Yup, the Republicans are running scared these days, since George W. is a lame duck and very unpopular outside of the lunatic "base" of right-wing church goers and their well-paid preacher parasites. They are terrified of the November mid-term elections and fear that their stranglehold on the Congress might be lost. I'm not sure, however, that they should be afraid, since the Democrats apparently cannot punch their way out of a wet paper-bag these days. All they have any more is "Screamin'" Howard Dean, "Alky" Teddy Kennedy and "I'm Really a Conservative" Hiliary Clinton doing their talking for them and, believe me, even I'm not impressed. The Big Elephants have done such a good job of leaving the Donkeys punch drunk over the last few years that the Northern Liberal side and the Conservative Southerners cannot communicate any more and, therefore, cannot put out any kind of coherent message to the masses (who are apparently more scared of gay marraige and Arabs blowing up the local City Hall than they are of losing their basic constitutional rights, their dignity on an international scale and essential services that only a government can provide, so they've been siding with the Elephants).

Me? I just keep doing my job (and pretty well, lately), keep my head down and post the occasional anti-Republican jibe on the men's bathroom wall in our office. Someone's gotta let them know us Dems are still around...

Wednesday, March 08, 2006

Same-O, Same-O

I haven't posted for about a month; things are generally the same except for the fact that our beloved 1998 Toyota Sienna got totalled in a wreck with a 90-year old lady driving a Ford Focus wagon. Mrs. Blue got a little black-n-blue over it and littlest Blue got sorta-kinda traumatized by it (kept telling me over the telephone that "It wasn't that bad" and "We were able to pull over to the side of the road" when, in actuality, the van was literally pushed over into a culvert!).

My insurance company paid out roughly $9,000 for our pristeen eight-year old van, that had kept us safe to Washington D.C., Colorado and Chicago. We've got a new one on order, which should be quite nice, though I'm having to start paying for it a little bit ahead of schedule (of when I wanted to be paying for a new car).
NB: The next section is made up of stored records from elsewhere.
/-- Settles O5, by whether the FIFO has room. -/
theorem fifoWriteAppendsOrOverflows : Obligations.FifoWriteAppendsOrOverflows := by
  intro s ev w
  refine ⟨fun hp => ⟨fun hroom => ?_, fun hfull => ?_⟩, step_regRead⟩
  · rw [step_pushFifo hp, pushFifo_room (s := setPort s ev) w hroom, decide_eq_true hroom]
    rfl
  · rw [step_pushFifo hp, pushFifo_full (s := setPort s ev) w hfull, decide_eq_false (Nat.not_lt.2 hfull)]
    rfl

/-! ### Ignored accesses (rule R33) -/

/-- Rule R33's grounds for ignoring an access of the register port: its width, its alignment, or its offset. -/
def IgnoredAccess (off : Word) (size : AccessSize) : Prop :=
  size ≠ .word ∨ off.toNat % 4 ≠ 0 ∨ (0x054 ≤ off.toNat ∧ off.toNat < 0x400) ∨ 0x800 ≤ off.toNat

theorem registerRead_ignored {off : Word} {size : AccessSize} (s : State) (h : IgnoredAccess off size) :
    registerRead off size s = 0 := by
  unfold registerRead
  split
  next hok =>
    obtain ⟨hsize, halign⟩ := hok
    exact registerValue_unmapped s ((h.resolve_left (absurd hsize)).resolve_left (absurd halign))
  next => rfl

/-- A write of anything but CTRL, IRQ_STATUS, IRQ_ENABLE and CMD_FIFO, of any width, is ignored. -/
theorem registerWrite_readOnly {off : Word} (size : AccessSize) (v : Word) (s : State) (h1 : off.toNat ≠ 0x004)
    (h2 : off.toNat ≠ 0x014) (h3 : off.toNat ≠ 0x018) (h4 : off.toNat ≠ 0x01C) :
    registerWrite off size v s = s := by
  rw [registerWrite, writeRegister_ignored v s h1 h2 h3 h4, ite_self]

theorem registerWrite_not_word {off : Word} {size : AccessSize} (v : Word) (s : State)
    (h : ¬(size = .word ∧ off.toNat % 4 = 0)) : registerWrite off size v s = s := if_neg h

theorem registerWrite_ignored {off : Word} {size : AccessSize} (v : Word) (s : State) (h : IgnoredAccess off size) :
    registerWrite off size v s = s := by
  by_cases hok : size = .word ∧ off.toNat % 4 = 0
  · obtain ⟨hsize, halign⟩ := hok
    have hoff := (h.resolve_left (absurd hsize)).resolve_left (absurd halign)
    exact registerWrite_readOnly size v s (by omega) (by omega) (by omega) (by omega)
  · exact registerWrite_not_word v s hok

/-- Only a 32-bit write of CMD_FIFO can answer with a bus error. -/
theorem registerWriteFails_false {off : Word} {size : AccessSize} (s : State)
    (h : size ≠ .word ∨ off.toNat ≠ 0x01C) : registerWriteFails off size s = false := by
  rcases h with h | h <;> simp [registerWriteFails, h]

theorem IgnoredAccess.ne_cmdFifo {off : Word} {size : AccessSize} (h : IgnoredAccess off size) :
    size ≠ .word ∨ off.toNat ≠ 0x01C :=
  h.imp_right fun h => by omega

/-- A step at an ignored write. -/
theorem step_regWrite_ignored {s : State} {off : Word} {size : AccessSize} {v : Word} {ev : List PortEvent}
    (hp : s.port = .access (.regWrite off size v) :: ev) (hw : registerWrite off size v (setPort s ev) = setPort s ev)
    (hf : size ≠ .word ∨ off.toNat ≠ 0x01C) :
    step s = .next { s with port := ev, portResponse := some ⟨0, false⟩ } := by
  rw [step_regWrite hp, hw, registerWriteFails_false s hf]
  rfl

/-- Settles O6: what is ignored is also never the failing write of CMD_FIFO. -/
theorem ignoredRegisterAccesses : Obligations.IgnoredRegisterAccesses := by
  intro s ev off size v
  refine ⟨fun (h : IgnoredAccess off size) => ⟨fun hp => ?_, fun hp => ?_⟩, fun h1 h2 h3 h4 hp => ?_⟩
  · rw [step_regRead hp, registerRead_ignored s h]
  · exact step_regWrite_ignored hp (registerWrite_ignored v _ h) h.ne_cmdFifo
  · exact step_regWrite_ignored hp (registerWrite_readOnly size v _ h1 h2 h3 h4) (.inr h4)

/-! ## The engine without a step to take (rules R46, R47, R81) -/

/-- The grounds on which the engine waits. -/
theorem busy_eq_false_iff {s : State} :
    busy s = false ↔
      s.halted = true ∨ s.fifo = [] ∨ ∃ h rest, s.fifo = h :: rest ∧ rest.length + 1 < packetLength h := by
  cases hf : s.fifo <;> cases hh : s.halted <;> simp [busy, hf, hh, packetReady]

/-- At the engine's turn, with BUSY = 0, nothing changes but the script. -/
theorem step_idle {s : State} {ev : List PortEvent} (hturn : (s.port = [] ∧ ev = []) ∨ s.port = .engineTurn :: ev)
    (hb : busy s = false) : step s = .next { s with port := ev } := by
  have hnext : EngineIsNext s ev := hturn.imp_right .inl
  exact (agentStep_engine hnext).trans (engineStep_idle hb)

/-- Settles O7: each ground lowers BUSY. -/
theorem haltedOrIncompleteEngineWaits : Obligations.HaltedOrIncompleteEngineWaits := by
  intro s ev hturn
  have wait := fun hground => step_idle hturn (busy_eq_false_iff.2 hground)
  exact ⟨fun hh => wait (.inl hh), fun hf => wait (.inr (.inl hf)),
    fun h rest hf hl => wait (.inr (.inr ⟨h, rest, hf, hl⟩))⟩

end Sys2Proof.Machine

namespace Sys2Proof.Machine

/-! ## Everything a command can do (rules R32, R40, R182, R201) -/

/-- A command that may write pixel memory: one that draws, CONVERT or UPSCALE. -/
def WritesMem (i : Instr) : Prop :=
  needsConfig i = true ∨ (∃ d a n, i = .convert d a n) ∨ ∃ d a w h f, i = .upscale d a w h f

/-- What a command's writes, before it is counted, make of the state `s`. -/
inductive CommandWrites (s : State) (i : Instr) : State → Prop
  | nothing : CommandWrites s i s
  | memory (m : Memory) (hi : WritesMem i) : CommandWrites s i (setMem s m)
  | result (v : Word) (hi : ∃ c, i = .palAdd c ∨ i = .palFind c) : CommandWrites s i { s with result := v }
  | append (c v : Word) (hi : i = .palAdd c) : CommandWrites s i { s with pal := s.pal ++ [c], result := v }
  | signal (v : Word) (hi : i = .signal v) : CommandWrites s i (setSignal v s)
  | signalIrq (v : Word) (hi : i = .signalIrq v) : CommandWrites s i (setIrq irqSigBit (setSignal v s))
  | configure (f w h bi bf bo : Nat) (hi : i = .init f w h bi bf bo) :
      CommandWrites s i (configure f w h bi bf bo s)

theorem commandWrites_palAdd (c : Word) (s : State) : CommandWrites s (.palAdd c) (palAddEffect c s) := by
  obtain ⟨j, _, _, _, he⟩ | ⟨_, _, he⟩ | ⟨_, _, he⟩ := palAddEffect_cases c s <;> rw [he]
  · exact .result _ ⟨c, .inl rfl⟩
  · exact .append c _ rfl
  · exact .result _ ⟨c, .inl rfl⟩

theorem commandWrites_palFind (c : Word) (s : State) : CommandWrites s (.palFind c) (palFindEffect c s) := by
  obtain ⟨j, _, _, _, he⟩ | ⟨_, he⟩ := palFindEffect_cases c s <;> rw [he] <;> exact .result _ ⟨c, .inr rfl⟩

/-- The answer is a drawing command's with the header of `i`, whose checks find no error only under a valid configuration
(rule R113). -/
def DrawsConfigured (i : Instr) (s : State) (r : Result) : Prop :=
  ∃ err mode draw, r = drawCommand (headerWord i) err mode draw s ∧ (err = none → s.cfgValid = true)

theorem drawsConfigured_drawCommand {i : Instr} {s : State} {err : Option CommandError} {mode : DrawMode}
    {draw : Canvas → Memory → Memory} (h : err = none → s.cfgValid = true) :
    DrawsConfigured i s (drawCommand (headerWord i) err mode draw s) := ⟨err, mode, draw, rfl, h⟩

theorem drawsConfigured_plotCommand (i : Instr) (mode : DrawMode) (pixels : List (Int × Int)) (v : Word) (s : State) :
    DrawsConfigured i s (plotCommand i mode pixels v s) :=
  drawsConfigured_drawCommand fun h => (rasterError_none.1 h).1

/-- Every command of the NOT_INIT row of rule R200 draws under a valid configuration. -/
theorem exec_drawsConfigured {i : Instr} (hi : needsConfig i = true) (s : State) : DrawsConfigured i s (exec i s) := by
  cases i with
  | nop | init | signal | signalIrq | palAdd | palFind | convert | upscale => exact nomatch hi
  | clear | clearI => exact drawsConfigured_drawCommand fun h => (rasterError_none.1 h).1
  | pixel | pixelB | pixelI | line | lineB | lineI | linep | linepB | linepI | rect | rectB | rectI
  | fill | fillB | fillI => exact drawsConfigured_plotCommand _ _ _ _ _
  | blit | blitB => exact drawsConfigured_drawCommand fun h => (blitError_none.1 h).1
  | light | lightB => exact drawsConfigured_drawCommand fun h => (lightError_none.1 h).1

/-- The answer is that of a command with the header of `i` that makes its writes, or raises before any. -/
def Finishes (i : Instr) (s : State) (r : Result) : Prop :=
  ∃ err effect, r = finishCommand (headerWord i) err effect s ∧ CommandWrites s i (effect s)

theorem finishes_finishCommand {i : Instr} {s : State} {err : Option CommandError} {effect : State → State}
    (h : CommandWrites s i (effect s)) : Finishes i s (finishCommand (headerWord i) err effect s) :=
  ⟨err, effect, rfl, h⟩

/-- Every other command but INIT finishes. -/
theorem exec_finishes {i : Instr} (hi : needsConfig i = false) (hinit : ¬IsInit i) (s : State) :
    Finishes i s (exec i s) := by
  cases i with
  | nop => exact (finishes_finishCommand .nothing : Finishes _ s (execNop s))
  | init => exact absurd ⟨_, _, _, _, _, _, rfl⟩ hinit
  | signal v => exact (finishes_finishCommand (.signal v rfl) : Finishes _ s (execSignal v s))
  | signalIrq v => exact (finishes_finishCommand (.signalIrq v rfl) : Finishes _ s (execSignalIrq v s))
  | palAdd c => exact (finishes_finishCommand (commandWrites_palAdd c s) : Finishes _ s (execPalAdd c s))
  | palFind c => exact (finishes_finishCommand (commandWrites_palFind c s) : Finishes _ s (execPalFind c s))
  | convert dst src n =>
      exact (finishes_finishCommand (.memory _ (.inr (.inl ⟨_, _, _, rfl⟩))) : Finishes _ s (execConvert dst src n s))
  | upscale dst src w h f =>
      exact (finishes_finishCommand (.memory _ (.inr (.inr ⟨_, _, _, _, _, rfl⟩))) :
        Finishes _ s (execUpscale dst src w h f s))
  | clear | clearI | pixel | pixelB | pixelI | line | lineB | lineI | linep | linepB | linepI | rect | rectB | rectI
  | fill | fillB | fillI | blit | blitB | light | lightB => exact nomatch hi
Well, at least about a third of it is already paid for.

The Legislature's in session and, of course, any consideration of guys like me getting a pay increase to make up for the lower-end guys getting bumped up a few years back is already DOA, according to the Speaker of the House (who managed to get HIS local boy a bump-up in budget outside of our Organization's pay plan, making him the 2nd-highest overbudgeted agency in the bunch). Politics as usual. Ain't America great?